**What is required**
Transcribe, verbatim, every line from the start of the entries through the line that contains "R63, 20_memory.md R45)"; include both boundary lines and omit all others.

▶

-- ==== Sys2Proof/Word.lean ====
section
/-! DEFINITION. The values of the block: natural numbers (00_scope.md R10), their bits (R11), and the 4-bit
operation select code (30_encoding.md R55). A value is Lean's `Nat`, under that name so that Lean's arithmetic
decision procedures read it; the operators `&&&`, `|||`, `^^^`, `<<<`, `>>>` on naturals are the exact operators of
R12: a left shift loses no bit. -/

namespace Sys2Proof

/-- The value on the port `op`: 4 bits (R55). -/
abbrev OpCode := BitVec 4

/-- `bit(v, i)`, which is `floor(v / 2^i) mod 2` (R11). -/
def bit (v i : Nat) : Nat := v / 2 ^ i % 2

end Sys2Proof
end

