-- ==== Sys2Proof/Machine/Operands.lean ====
section
/-! DEFINITION. Operand forms: the narrowing of operands into lanes and chunks (30_encoding.md R63, 20_memory.md R45)
and the port value of a negative number (10_state.md R25). There is no immediate, no addressing mode and no sign
extension (R63; 20_memory.md R43). -/

namespace Sys2Proof

/-- Lane `i` of a pair operand: `(x >> 16i) & 0xFFFF`, least significant lane first (R45, R63). -/
def lane (x : Nat) (i : Nat) : Nat := (x >>> (16 * i)) &&& 0xFFFF

/-- Chunk `i` of a pair code: `(n >> 32i) & 0xFFFFFFFF` (41_pair.md R106). -/
def codeChunk (n : Nat) (i : Nat) : Nat := (n >>> (32 * i)) &&& 0xFFFFFFFF

/-- The integer has a pattern on a port of this width: a negative one a two's-complement pattern, so it is at least
`-2^(W-1)` (R25), a natural one its own value, so it is below `2^W` (00_scope.md R10; beyond it is "not expressible",
95_test_vectors.md section 3.1). With `W = inf` no negative number can be expressed (R25). -/
def PortWidth.expressible : PortWidth → Int → Bool
  | .bits w, z => decide (-2 ^ w ≤ 2 * z) && decide (z < 2 ^ w)
  | .inf, z => decide (0 ≤ z)

/-- The value a host presents when it drives the bit pattern of an integer onto a `W`-bit port: the unsigned value of
its two's-complement pattern (R25). With `W = inf` a negative number cannot be expressed. For an integer that has no
`W`-bit pattern (below `-2^(W-1)`, or `2^W` or more) the spec says nothing of what is presented; `z mod 2^W`, the low
`W` bits, is a DESIGN CHOICE (log entry 15), unsafe. -/
def PortWidth.pattern : PortWidth → Int → Option Nat
  | .bits w, z => some (z % 2 ^ w).toNat
  | .inf, z => if 0 ≤ z then some z.toNat else none

end Sys2Proof
end

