-- ==== Sys2Proof/Machine/Primitives.lean ====
section
/-! DEFINITION. The four bit-spreading primitives (40_spread_primitives.md): one entry mask and four rounds of shift,
combine and mask (R75), the constants as the table of R95 lists them, and the meanings of the four commands. -/

namespace Sys2Proof

/-- The combining operator of a round: `|` or `^` (R75). -/
inductive Combine where
  | or
  | xor
deriving DecidableEq, Repr

/-- The shift direction of a round: `<<` for the spreaders, `>>` for the unspreaders (R75). -/
inductive Direction where
  | left
  | right
deriving DecidableEq, Repr

/-- One round: its shift amount and its mask (R75). -/
structure Round where
  shift : Nat
  mask : Nat
deriving DecidableEq, Repr

/-- A primitive, one row of the table of R95. -/
structure Primitive where
  entry : Nat
  combine : Combine
  direction : Direction
  rounds : List Round
deriving DecidableEq, Repr

def Combine.apply : Combine → Nat → Nat → Nat
  | .or, u, v => u ||| v
  | .xor, u, v => u ^^^ v

def Direction.shift : Direction → Nat → Nat → Nat
  | .left, v, k => v <<< k
  | .right, v, k => v >>> k

/-- `t <- (t COMBINE (t SHIFT s)) & mask` (R75). -/
def Primitive.round (p : Primitive) (t : Nat) (r : Round) : Nat :=
  p.combine.apply t (p.direction.shift t r.shift) &&& r.mask

/-- The entry mask, then the rounds in order (R75, R96). -/
def Primitive.run (p : Primitive) (n : Nat) : Nat :=
  p.rounds.foldl p.round (n &&& p.entry)

/-- The values after the first `k` rounds: `t_k` of the pseudocode (R76, R80, R84, R88). -/
def Primitive.after (p : Primitive) (k : Nat) (n : Nat) : Nat :=
  (p.rounds.take k).foldl p.round (n &&& p.entry)

/-- R95, row `spread2`. -/
def spread2Rounds : Primitive where
  entry := 0x0000FFFF
  combine := .or
  direction := .left
  rounds := [⟨8, 0x00FF00FF⟩, ⟨4, 0x0F0F0F0F⟩, ⟨2, 0x33333333⟩, ⟨1, 0x55555555⟩]

/-- R95, row `unspread2`. -/
def unspread2Rounds : Primitive where
  entry := 0x55555555
  combine := .xor
  direction := .right
  rounds := [⟨1, 0x33333333⟩, ⟨2, 0x0F0F0F0F⟩, ⟨4, 0x00FF00FF⟩, ⟨8, 0x0000FFFF⟩]

/-- R95, row `spread3`. The entry mask is the 10-bit one (R87). -/
def spread3Rounds : Primitive where
  entry := 0x000003FF
  combine := .xor
  direction := .left
  rounds := [⟨16, 0xFF0000FF⟩, ⟨8, 0x0300F00F⟩, ⟨4, 0x030C30C3⟩, ⟨2, 0x09249249⟩]

/-- R95, row `unspread3`. -/
def unspread3Rounds : Primitive where
  entry := 0x09249249
  combine := .xor
  direction := .right
  rounds := [⟨2, 0x030C30C3⟩, ⟨4, 0x0300F00F⟩, ⟨8, 0xFF0000FF⟩, ⟨16, 0x000003FF⟩]

/-- The unbounded function `spread2(n)` (R76). -/
def spread2 (n : Nat) : Nat := spread2Rounds.run n

/-- The unbounded function `unspread2(n)` (R80). -/
def unspread2 (n : Nat) : Nat := unspread2Rounds.run n

/-- The unbounded function `spread3(n)` (R84). -/
def spread3 (n : Nat) : Nat := spread3Rounds.run n

/-- The unbounded function `unspread3(n)` (R88). -/
def unspread3 (n : Nat) : Nat := unspread3Rounds.run n

end Sys2Proof

namespace Sys2Proof.Machine

/-- `op = 0`: `r0 <- trunc_W(spread2(a))`, `r1`, `r2`, `r3 <- 0` (R76). -/
def execSpread2 (n : Nat) (s : State) : Host.Outcome State Fault Refusal :=
  .next (s.drive [spread2 n])

/-- `op = 1`: `r0 <- trunc_W(unspread2(a))`, `r1`, `r2`, `r3 <- 0` (R80). -/
def execUnspread2 (n : Nat) (s : State) : Host.Outcome State Fault Refusal :=
  .next (s.drive [unspread2 n])

/-- `op = 2`: `r0 <- trunc_W(spread3(a))`, `r1`, `r2`, `r3 <- 0` (R84). -/
def execSpread3 (n : Nat) (s : State) : Host.Outcome State Fault Refusal :=
  .next (s.drive [spread3 n])

/-- `op = 3`: `r0 <- trunc_W(unspread3(a))`, `r1`, `r2`, `r3 <- 0` (R88). -/
def execUnspread3 (n : Nat) (s : State) : Host.Outcome State Fault Refusal :=
  .next (s.drive [unspread3 n])

end Sys2Proof.Machine
end

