/-- The table of 20_memory.md R49: operand bits outside an operation's window cannot affect its response, on any legal
width; and every bit of a `deinterleave2` or `deinterleave4` operand can (an inference of the spec from the closed
forms). -/
def Obligations.OnlyWindowBitsAffectTheResponse : Prop :=
  ∀ s : State, s.width.wf = true →
    (∀ n n' : Nat, n % 2 ^ 16 = n' % 2 ^ 16 → exec (.spread2 n) s = exec (.spread2 n') s) ∧
    (∀ n n' : Nat, n &&& 0x55555555 = n' &&& 0x55555555 → exec (.unspread2 n) s = exec (.unspread2 n') s) ∧
    (∀ n n' : Nat, n % 2 ^ 10 = n' % 2 ^ 10 → exec (.spread3 n) s = exec (.spread3 n') s) ∧
    (∀ n n' : Nat, n &&& 0x09249249 = n' &&& 0x09249249 → exec (.unspread3 n) s = exec (.unspread3 n') s) ∧
    (∀ x y x' y' : Nat, (s.width.share 2).trunc x = (s.width.share 2).trunc x' →
      (s.width.share 2).trunc y = (s.width.share 2).trunc y' →
      exec (.interleave2 x y) s = exec (.interleave2 x' y') s) ∧
    (∀ n n' : Nat, s.width.fits n = true → s.width.fits n' = true →
      exec (.deinterleave2 n) s = exec (.deinterleave2 n') s → n = n') ∧
    (∀ x y z x' y' z' : Nat, x % 2 ^ 10 = x' % 2 ^ 10 → y % 2 ^ 10 = y' % 2 ^ 10 → z % 2 ^ 10 = z' % 2 ^ 10 →
      exec (.interleave3 x y z) s = exec (.interleave3 x' y' z') s) ∧
    (∀ n n' : Nat, n % 2 ^ 30 = n' % 2 ^ 30 → exec (.deinterleave3 n) s = exec (.deinterleave3 n') s) ∧
    (∀ w x y z w' x' y' z' : Nat, (s.width.share 4).trunc w = (s.width.share 4).trunc w' →
      (s.width.share 4).trunc x = (s.width.share 4).trunc x' →
      (s.width.share 4).trunc y = (s.width.share 4).trunc y' →
      (s.width.share 4).trunc z = (s.width.share 4).trunc z' →
      exec (.interleave4 w x y z) s = exec (.interleave4 w' x' y' z') s) ∧
    (∀ n n' : Nat, s.width.fits n = true → s.width.fits n' = true →
      exec (.deinterleave4 n) s = exec (.deinterleave4 n') s → n = n')

/-! ### The invariant, the host's moves, and runs -/

/-- The power-on state is one the hardware can be in. Its values are the model's choice (log entries 1 and 3). -/
def Obligations.ResetMeetsTheInvariant : Prop := State.reset.inv = true

/-- Every step keeps the invariant: the width is legal, every port value fits it, and the result ports carry the
wiring's response to the present inputs or nothing to sample (00_scope.md R7, R10; 10_state.md R32). -/
def Obligations.StepKeepsTheInvariant : Prop :=
  ∀ s t : State, s.inv = true → step s = .next t → t.inv = true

◀

**Result for this task**
-- ==== Sys2Proof/Word.lean ====
section
/-! DEFINITION. The values of the block: natural numbers (00_scope.md R10), their bits (R11), and the 4-bit
operation select code (30_encoding.md R55). A value is Lean's `Nat`, under that name so that Lean's arithmetic
decision procedures read it; the operators `&&&`, `|||`, `^^^`, `<<<`, `>>>` on naturals are the exact operators of
R12: a left shift loses no bit. -/

namespace Sys2Proof

/-- The value on the port `op`: 4 bits (R55). -/
abbrev OpCode := BitVec 4

/-- `bit(v, i)`, which is `floor(v / 2^i) mod 2` (R11). -/
def bit (v i : Nat) : Nat := v / 2 ^ i % 2

end Sys2Proof
end

-- ==== Sys2Proof/Machine/Operands.lean ====
section
/-! DEFINITION. Operand forms: the narrowing of operands into lanes and chunks (30_encoding.md R63, 20_memory.md R45)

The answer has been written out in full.